> _Extracted information_:
/-! ### Arithmetic, logical, compare, shift (vectors A1 to A45) -/

-- A1
theorem test_add : gives 0x00851020#32 [(4, 0x7FFFFFFF#128), (5, 0x1#128)] 0xFFFFFFFF80000000#64 = true := by decide
-- A2
theorem test_addu : gives 0x00851021#32 [(4, 0x123456787FFFFFFF#128), (5, 0x1#128)] 0xFFFFFFFF80000000#64 = true := by decide
-- A3
theorem test_sub : gives 0x00851022#32 [(4, 0xFFFFFFFF80000000#128), (5, 0x1#128)] 0x7FFFFFFF#64 = true := by decide
-- A4
theorem test_subu : gives 0x00851023#32 [(4, 0x0#128), (5, 0x1#128)] 0xFFFFFFFFFFFFFFFF#64 = true := by decide
-- A5
theorem test_addi : gives 0x2082FFFF#32 [(4, 0xFFFFFFFF80000000#128)] 0x7FFFFFFF#64 = true := by decide
-- A6
theorem test_addiu : gives 0x24827FFF#32 [(4, 0x7FFFFFFF#128)] 0xFFFFFFFF80007FFE#64 = true := by decide
-- A7
theorem test_dadd : gives 0x0085102C#32 [(4, 0x7FFFFFFFFFFFFFFF#128), (5, 0x1#128)] 0x8000000000000000#64 = true := by decide
-- A8
theorem test_daddu : gives 0x0085102D#32 [(4, 0xFFFFFFFFFFFFFFFF#128), (5, 0x1#128)] 0x0#64 = true := by decide
-- A9
theorem test_dsub : gives 0x0085102E#32 [(4, 0x8000000000000000#128), (5, 0x1#128)] 0x7FFFFFFFFFFFFFFF#64 = true := by decide
-- A10
theorem test_dsubu : gives 0x0085102F#32 [(4, 0x0#128), (5, 0x1#128)] 0xFFFFFFFFFFFFFFFF#64 = true := by decide
-- A11
theorem test_daddi : gives 0x6082FFFF#32 [(4, 0x8000000000000000#128)] 0x7FFFFFFFFFFFFFFF#64 = true := by decide
-- A12
theorem test_daddiu : gives 0x64828000#32 [(4, 0x100000000#128)] 0xFFFF8000#64 = true := by decide
-- A13
theorem test_and : gives 0x00851024#32 [(4, 0xFF00FF00FF00FF00#128), (5, 0xFF00FF00FF00FF0#128)] 0xF000F000F000F00#64 = true := by decide
-- A14
theorem test_or : gives 0x00851025#32 [(4, 0xFF00FF00FF00FF00#128), (5, 0xFF00FF00FF00FF0#128)] 0xFFF0FFF0FFF0FFF0#64 = true := by decide
-- A15
theorem test_xor : gives 0x00851026#32 [(4, 0xFF00FF00FF00FF00#128), (5, 0xFF00FF00FF00FF0#128)] 0xF0F0F0F0F0F0F0F0#64 = true := by decide
-- A16
theorem test_nor : gives 0x00851027#32 [(4, 0xFF00FF00FF00FF00#128), (5, 0xFF00FF00FF00FF0#128)] 0xF000F000F000F#64 = true := by decide
-- A17
theorem test_andi : gives 0x30828001#32 [(4, 0xFFFFFFFFFFFFFFFF#128)] 0x8001#64 = true := by decide
-- A18
theorem test_ori : gives 0x34828001#32 [(4, 0xFFFF000000000000#128)] 0xFFFF000000008001#64 = true := by decide
-- A19
theorem test_xori : gives 0x3882FFFF#32 [(4, 0xFFFFFFFFFFFFFFFF#128)] 0xFFFFFFFFFFFF0000#64 = true := by decide
-- A20
theorem test_lui : gives 0x3C028000#32 [] 0xFFFFFFFF80000000#64 = true := by decide
-- A22, A23
theorem test_slt : gives 0x0085102A#32 [(4, 0xFFFFFFFFFFFFFFFF#128), (5, 0x0#128)] 0x1#64 = true ∧
    gives 0x0085102A#32 [(4, 0x100000000#128), (5, 0xFFFFFFFF#128)] 0x0#64 = true := by decide
-- A24
theorem test_sltu : gives 0x0085102B#32 [(4, 0xFFFFFFFFFFFFFFFF#128), (5, 0x0#128)] 0x0#64 = true := by decide
-- A25
theorem test_slti : gives 0x2882FFFF#32 [(4, 0xFFFFFFFFFFFFFFFE#128)] 0x1#64 = true := by decide
-- A26, A27
theorem test_sltiu : gives 0x2C82FFFF#32 [(4, 0xFFFFFFFFFFFFFFFE#128)] 0x1#64 = true ∧
    gives 0x2C82FFFF#32 [(4, 0xFFFFFFFFFFFFFFFF#128)] 0x0#64 = true := by decide
-- A28, A29
theorem test_sll : gives 0x000517C0#32 [(5, 0x1#128)] 0xFFFFFFFF80000000#64 = true ∧
    gives 0x00051000#32 [(5, 0x1234567880000000#128)] 0xFFFFFFFF80000000#64 = true := by decide
-- A30, A31
theorem test_srl : gives 0x00051042#32 [(5, 0xFFFFFFFF80000000#128)] 0x40000000#64 = true ∧
    gives 0x00051002#32 [(5, 0x80000000#128)] 0xFFFFFFFF80000000#64 = true := by decide
-- A32
theorem test_sra : gives 0x00051103#32 [(5, 0xFFFFFFFF80000000#128)] 0xFFFFFFFFF8000000#64 = true := by decide
-- A33
theorem test_sllv : gives 0x00851004#32 [(5, 0x1#128), (4, 0x21#128)] 0x2#64 = true := by decide
-- A34
theorem test_srlv : gives 0x00851006#32 [(5, 0xFFFFFFFF80000000#128), (4, 0x3F#128)] 0x1#64 = true := by decide
-- A35
theorem test_srav : gives 0x00851007#32 [(5, 0xFFFFFFFF80000000#128), (4, 0x3F#128)] 0xFFFFFFFFFFFFFFFF#64 = true := by decide
-- A36
theorem test_dsll : gives 0x000517F8#32 [(5, 0x3#128)] 0x180000000#64 = true := by decide
-- A37
theorem test_dsrl : gives 0x0005107A#32 [(5, 0x8000000000000000#128)] 0x4000000000000000#64 = true := by decide
-- A38
theorem test_dsra : gives 0x0005107B#32 [(5, 0x8000000000000000#128)] 0xC000000000000000#64 = true := by decide
-- A39
theorem test_dsll32 : gives 0x0005103C#32 [(5, 0x1#128)] 0x100000000#64 = true := by decide
-- A40
theorem test_dsrl32 : gives 0x000517FE#32 [(5, 0x8000000000000000#128)] 0x1#64 = true := by decide
-- A41
theorem test_dsra32 : gives 0x000517FF#32 [(5, 0x8000000000000000#128)] 0xFFFFFFFFFFFFFFFF#64 = true := by decide
-- A42
theorem test_dsllv : gives 0x00851014#32 [(5, 0x1#128), (4, 0x7F#128)] 0x8000000000000000#64 = true := by decide
-- A43
theorem test_dsrlv : gives 0x00851016#32 [(5, 0x8000000000000000#128), (4, 0x40#128)] 0x8000000000000000#64 = true := by decide
-- A44
theorem test_dsrav : gives 0x00851017#32 [(5, 0x8000000000000000#128), (4, 0x3C#128)] 0xFFFFFFFFFFFFFFF8#64 = true := by decide
-- A45: a write to `x[0]` is discarded
theorem test_write_zero : sees (start 0x00850021#32 [(4, 1#128), (5, 2#128)])
    (fun t => t.reg 0 == 0#128 && t.gpr == (start 0x00850021#32 [(4, 1#128), (5, 2#128)]).gpr && advanced t) = true := by
  decide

> _Prompt_:
Find the word "start" in the listing and copy each line that contains it.

> _Answer for the task_:
theorem test_write_zero : sees (start 0x00850021#32 [(4, 1#128), (5, 2#128)])
    (fun t => t.reg 0 == 0#128 && t.gpr == (start 0x00850021#32 [(4, 1#128), (5, 2#128)]).gpr && advanced t) = true := by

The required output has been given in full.